Lin Alluna: Il mio obiettivo è realizzare film personali, politici e poetici su donne interessanti che lottano per cambiare il mondo. Aaju per me è un’eroina, perché ci indica un futuro migliore gettando una nuova luce sulla nostra storia. Uno dei motivi per cui mi sono innamorata di lei è che, durante le riprese, insisteva perché non riprendessi solo i suoi successi sul palcoscenico, ma anche le sue battaglie personali, il che si adattava totalmente alla mia visione di regista. Solo Aaju sa cosa ha passato, ma condividendo il suo percorso personale ci dà la forza di credere in noi stessi e nella nostra capacità di fare la differenza, indipendentemente da chi siamo o da cosa abbiamo passato.

Trovare il giusto equilibrio è stata una grande sfida.
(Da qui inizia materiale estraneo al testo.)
@[simp] theorem raiseFault_freq (f : FaultName) (v : Word) (s : State) : (raiseFault f v s).freq = s.freq := rfl
@[simp] theorem raiseFault_w (f : FaultName) (v : Word) (s : State) : (raiseFault f v s).w = s.w := rfl
@[simp] theorem raiseFault_codeBits (f : FaultName) (v : Word) (s : State) : (raiseFault f v s).codeBits = s.codeBits := rfl
@[simp] theorem raiseFault_codeLen (f : FaultName) (v : Word) (s : State) : (raiseFault f v s).codeLen = s.codeLen := rfl
@[simp] theorem raiseFault_node (f : FaultName) (v : Word) (s : State) : (raiseFault f v s).node = s.node := rfl
@[simp] theorem raiseFault_root (f : FaultName) (v : Word) (s : State) : (raiseFault f v s).root = s.root := rfl
@[simp] theorem raiseFault_nsym (f : FaultName) (v : Word) (s : State) : (raiseFault f v s).nsym = s.nsym := rfl
@[simp] theorem raiseFault_nnode (f : FaultName) (v : Word) (s : State) : (raiseFault f v s).nnode = s.nnode := rfl
@[simp] theorem raiseFault_nacc (f : FaultName) (v : Word) (s : State) : (raiseFault f v s).nacc = s.nacc := rfl
@[simp] theorem raiseFault_acc (f : FaultName) (v : Word) (s : State) : (raiseFault f v s).acc = s.acc := rfl
@[simp] theorem raiseFault_nbits (f : FaultName) (v : Word) (s : State) : (raiseFault f v s).nbits = s.nbits := rfl
@[simp] theorem raiseFault_out (f : FaultName) (v : Word) (s : State) : (raiseFault f v s).out = s.out := rfl
@[simp] theorem raiseFault_outcnt (f : FaultName) (v : Word) (s : State) : (raiseFault f v s).outcnt = s.outcnt := rfl
@[simp] theorem raiseFault_remain (f : FaultName) (v : Word) (s : State) : (raiseFault f v s).remain = s.remain := rfl
@[simp] theorem raiseFault_cur (f : FaultName) (v : Word) (s : State) : (raiseFault f v s).cur = s.cur := rfl
@[simp] theorem raiseFault_tv (f : FaultName) (v : Word) (s : State) : (raiseFault f v s).tv = s.tv := rfl
@[simp] theorem raiseFault_cv (f : FaultName) (v : Word) (s : State) : (raiseFault f v s).cv = s.cv := rfl
@[simp] theorem raiseFault_err (f : FaultName) (v : Word) (s : State) : (raiseFault f v s).err = faultCode f := rfl
@[simp] theorem raiseFault_errinfo (f : FaultName) (v : Word) (s : State) : (raiseFault f v s).errinfo = v := rfl
@[simp] theorem raiseFault_port (f : FaultName) (v : Word) (s : State) : (raiseFault f v s).port = s.port := rfl

@[simp] theorem clearValid_freq (s : State) : (clearValid s).freq = s.freq := rfl
@[simp] theorem clearValid_w (s : State) : (clearValid s).w = s.w := rfl
@[simp] theorem clearValid_codeBits (s : State) : (clearValid s).codeBits = s.codeBits := rfl
@[simp] theorem clearValid_codeLen (s : State) : (clearValid s).codeLen = s.codeLen := rfl
@[simp] theorem clearValid_node (s : State) : (clearValid s).node = s.node := rfl
@[simp] theorem clearValid_root (s : State) : (clearValid s).root = s.root := rfl
@[simp] theorem clearValid_nsym (s : State) : (clearValid s).nsym = s.nsym := rfl
@[simp] theorem clearValid_nnode (s : State) : (clearValid s).nnode = s.nnode := rfl
@[simp] theorem clearValid_nacc (s : State) : (clearValid s).nacc = s.nacc := rfl
@[simp] theorem clearValid_acc (s : State) : (clearValid s).acc = s.acc := rfl
@[simp] theorem clearValid_nbits (s : State) : (clearValid s).nbits = s.nbits := rfl
@[simp] theorem clearValid_out (s : State) : (clearValid s).out = s.out := rfl
@[simp] theorem clearValid_outcnt (s : State) : (clearValid s).outcnt = s.outcnt := rfl
@[simp] theorem clearValid_remain (s : State) : (clearValid s).remain = s.remain := rfl
@[simp] theorem clearValid_cur (s : State) : (clearValid s).cur = s.cur := rfl
@[simp] theorem clearValid_tv (s : State) : (clearValid s).tv = false := rfl
@[simp] theorem clearValid_cv (s : State) : (clearValid s).cv = false := rfl
@[simp] theorem clearValid_err (s : State) : (clearValid s).err = s.err := rfl
@[simp] theorem clearValid_errinfo (s : State) : (clearValid s).errinfo = s.errinfo := rfl
@[simp] theorem clearValid_port (s : State) : (clearValid s).port = s.port := rfl

@[simp] theorem installTree_freq (t : Tree) (s : State) : (installTree t s).freq = s.freq := rfl
@[simp] theorem installTree_w (t : Tree) (s : State) : (installTree t s).w = s.w := rfl
@[simp] theorem installTree_codeBits (t : Tree) (s : State) : (installTree t s).codeBits = s.codeBits := rfl
@[simp] theorem installTree_codeLen (t : Tree) (s : State) : (installTree t s).codeLen = s.codeLen := rfl
@[simp] theorem installTree_node (t : Tree) (s : State) : (installTree t s).node = t.node := rfl
@[simp] theorem installTree_root (t : Tree) (s : State) : (installTree t s).root = t.root := rfl
@[simp] theorem installTree_nsym (t : Tree) (s : State) : (installTree t s).nsym = t.nsym := rfl
@[simp] theorem installTree_nnode (t : Tree) (s : State) : (installTree t s).nnode = t.nnode := rfl
@[simp] theorem installTree_nacc (t : Tree) (s : State) : (installTree t s).nacc = s.nacc := rfl
@[simp] theorem installTree_acc (t : Tree) (s : State) : (installTree t s).acc = s.acc := rfl
@[simp] theorem installTree_nbits (t : Tree) (s : State) : (installTree t s).nbits = s.nbits := rfl
@[simp] theorem installTree_out (t : Tree) (s : State) : (installTree t s).out = s.out := rfl
@[simp] theorem installTree_outcnt (t : Tree) (s : State) : (installTree t s).outcnt = s.outcnt := rfl
@[simp] theorem installTree_remain (t : Tree) (s : State) : (installTree t s).remain = s.remain := rfl
@[simp] theorem installTree_cur (t : Tree) (s : State) : (installTree t s).cur = t.root := rfl
@[simp] theorem installTree_tv (t : Tree) (s : State) : (installTree t s).tv = true := rfl
@[simp] theorem installTree_cv (t : Tree) (s : State) : (installTree t s).cv = false := rfl
@[simp] theorem installTree_err (t : Tree) (s : State) : (installTree t s).err = s.err := rfl
@[simp] theorem installTree_errinfo (t : Tree) (s : State) : (installTree t s).errinfo = s.errinfo := rfl
@[simp] theorem installTree_port (t : Tree) (s : State) : (installTree t s).port = s.port := rfl

@[simp] theorem installCodes_freq (t : CodeTable) (s : State) : (installCodes t s).freq = s.freq := rfl
@[simp] theorem installCodes_w (t : CodeTable) (s : State) : (installCodes t s).w = s.w := rfl
@[simp] theorem installCodes_codeBits (t : CodeTable) (s : State) : (installCodes t s).codeBits = t.bits := rfl
@[simp] theorem installCodes_codeLen (t : CodeTable) (s : State) : (installCodes t s).codeLen = t.len := rfl
@[simp] theorem installCodes_node (t : CodeTable) (s : State) : (installCodes t s).node = s.node := rfl
@[simp] theorem installCodes_root (t : CodeTable) (s : State) : (installCodes t s).root = s.root := rfl
@[simp] theorem installCodes_nsym (t : CodeTable) (s : State) : (installCodes t s).nsym = s.nsym := rfl
@[simp] theorem installCodes_nnode (t : CodeTable) (s : State) : (installCodes t s).nnode = s.nnode := rfl
@[simp] theorem installCodes_nacc (t : CodeTable) (s : State) : (installCodes t s).nacc = s.nacc := rfl
@[simp] theorem installCodes_acc (t : CodeTable) (s : State) : (installCodes t s).acc = s.acc := rfl
@[simp] theorem installCodes_nbits (t : CodeTable) (s : State) : (installCodes t s).nbits = s.nbits := rfl
@[simp] theorem installCodes_out (t : CodeTable) (s : State) : (installCodes t s).out = s.out := rfl
@[simp] theorem installCodes_outcnt (t : CodeTable) (s : State) : (installCodes t s).outcnt = s.outcnt := rfl
@[simp] theorem installCodes_remain (t : CodeTable) (s : State) : (installCodes t s).remain = s.remain := rfl
@[simp] theorem installCodes_cur (t : CodeTable) (s : State) : (installCodes t s).cur = s.cur := rfl
@[simp] theorem installCodes_tv (t : CodeTable) (s : State) : (installCodes t s).tv = s.tv := rfl
@[simp] theorem installCodes_cv (t : CodeTable) (s : State) : (installCodes t s).cv = true := rfl
@[simp] theorem installCodes_err (t : CodeTable) (s : State) : (installCodes t s).err = s.err := rfl
@[simp] theorem installCodes_errinfo (t : CodeTable) (s : State) : (installCodes t s).errinfo = s.errinfo := rfl
@[simp] theorem installCodes_port (t : CodeTable) (s : State) : (installCodes t s).port = s.port := rfl

@[simp] theorem declareCount_freq (n : Word) (s : State) : (declareCount n s).freq = s.freq := rfl
@[simp] theorem declareCount_w (n : Word) (s : State) : (declareCount n s).w = s.w := rfl
@[simp] theorem declareCount_codeBits (n : Word) (s : State) : (declareCount n s).codeBits = s.codeBits := rfl
@[simp] theorem declareCount_codeLen (n : Word) (s : State) : (declareCount n s).codeLen = s.codeLen := rfl
@[simp] theorem declareCount_node (n : Word) (s : State) : (declareCount n s).node = s.node := rfl
@[simp] theorem declareCount_root (n : Word) (s : State) : (declareCount n s).root = s.root := rfl
@[simp] theorem declareCount_nsym (n : Word) (s : State) : (declareCount n s).nsym = s.nsym := rfl
@[simp] theorem declareCount_nnode (n : Word) (s : State) : (declareCount n s).nnode = s.nnode := rfl
@[simp] theorem declareCount_nacc (n : Word) (s : State) : (declareCount n s).nacc = s.nacc := rfl
@[simp] theorem declareCount_acc (n : Word) (s : State) : (declareCount n s).acc = s.acc := rfl
@[simp] theorem declareCount_nbits (n : Word) (s : State) : (declareCount n s).nbits = s.nbits := rfl
@[simp] theorem declareCount_out (n : Word) (s : State) : (declareCount n s).out = s.out := rfl
@[simp] theorem declareCount_outcnt (n : Word) (s : State) : (declareCount n s).outcnt = s.outcnt := rfl
@[simp] theorem declareCount_remain (n : Word) (s : State) : (declareCount n s).remain = n := rfl
@[simp] theorem declareCount_cur (n : Word) (s : State) : (declareCount n s).cur = s.root := rfl
@[simp] theorem declareCount_tv (n : Word) (s : State) : (declareCount n s).tv = s.tv := rfl
@[simp] theorem declareCount_cv (n : Word) (s : State) : (declareCount n s).cv = s.cv := rfl
@[simp] theorem declareCount_err (n : Word) (s : State) : (declareCount n s).err = s.err := rfl
@[simp] theorem declareCount_errinfo (n : Word) (s : State) : (declareCount n s).errinfo = s.errinfo := rfl
@[simp] theorem declareCount_port (n : Word) (s : State) : (declareCount n s).port = s.port := rfl

@[simp] theorem presentFirst_freq (x : Input) (s : State) : (presentFirst x s).freq = s.freq := rfl
@[simp] theorem presentFirst_w (x : Input) (s : State) : (presentFirst x s).w = s.w := rfl
@[simp] theorem presentFirst_codeBits (x : Input) (s : State) : (presentFirst x s).codeBits = s.codeBits := rfl
@[simp] theorem presentFirst_codeLen (x : Input) (s : State) : (presentFirst x s).codeLen = s.codeLen := rfl
@[simp] theorem presentFirst_node (x : Input) (s : State) : (presentFirst x s).node = s.node := rfl
@[simp] theorem presentFirst_root (x : Input) (s : State) : (presentFirst x s).root = s.root := rfl
@[simp] theorem presentFirst_nsym (x : Input) (s : State) : (presentFirst x s).nsym = s.nsym := rfl
@[simp] theorem presentFirst_nnode (x : Input) (s : State) : (presentFirst x s).nnode = s.nnode := rfl
@[simp] theorem presentFirst_nacc (x : Input) (s : State) : (presentFirst x s).nacc = s.nacc := rfl
@[simp] theorem presentFirst_acc (x : Input) (s : State) : (presentFirst x s).acc = s.acc := rfl
@[simp] theorem presentFirst_nbits (x : Input) (s : State) : (presentFirst x s).nbits = s.nbits := rfl
@[simp] theorem presentFirst_out (x : Input) (s : State) : (presentFirst x s).out = s.out := rfl
@[simp] theorem presentFirst_outcnt (x : Input) (s : State) : (presentFirst x s).outcnt = s.outcnt := rfl
@[simp] theorem presentFirst_remain (x : Input) (s : State) : (presentFirst x s).remain = s.remain := rfl
@[simp] theorem presentFirst_cur (x : Input) (s : State) : (presentFirst x s).cur = s.cur := rfl
@[simp] theorem presentFirst_tv (x : Input) (s : State) : (presentFirst x s).tv = s.tv := rfl
@[simp] theorem presentFirst_cv (x : Input) (s : State) : (presentFirst x s).cv = s.cv := rfl
@[simp] theorem presentFirst_err (x : Input) (s : State) : (presentFirst x s).err = s.err := rfl
@[simp] theorem presentFirst_errinfo (x : Input) (s : State) : (presentFirst x s).errinfo = s.errinfo := rfl
@[simp] theorem presentFirst_port (x : Input) (s : State) : (presentFirst x s).port = x :: s.port := rfl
Io e il montatore Mark Bukdahl abbiamo scherzato sul fatto che il film doveva essere “un mix tra Hollywood e il cinema europeo". Con questo film volevamo scuotere, colpire e abbracciare il pubblico, offrendogli un assaggio del viaggio che vediamo in Aaju, insistendo sul significato di ogni frame e di ogni suono.

Avete optato per un mix di osservazione, interviste e fiction, in cui Aaju è anche sceneggiatrice. Questo è in linea con le tradizioni indigene di lavoro collettivo. Come avete lavorato insieme?
Sono sempre stato interessatq a collaborare e a superare i confini della realtà con il protagonista, quindi fin dall'inizio è stato naturale che Aaju fosse accreditata come sceneggiatrice. Durante le riprese, ho fatto del mio meglio per avere la flessibilità per muovermi nella direzione che mi sembrava giusta per Aaju in quel momento e sviluppare le scene con lei. Questo significa che abbiamo cambiato i piani spontaneamente, il che ha reso più impegnativo il lavoro del team di produzione. Allo stesso tempo, mantenere un dialogo costante con Aaju su cosa e quando girare (e perché) è stata una parte essenziale di questo processo.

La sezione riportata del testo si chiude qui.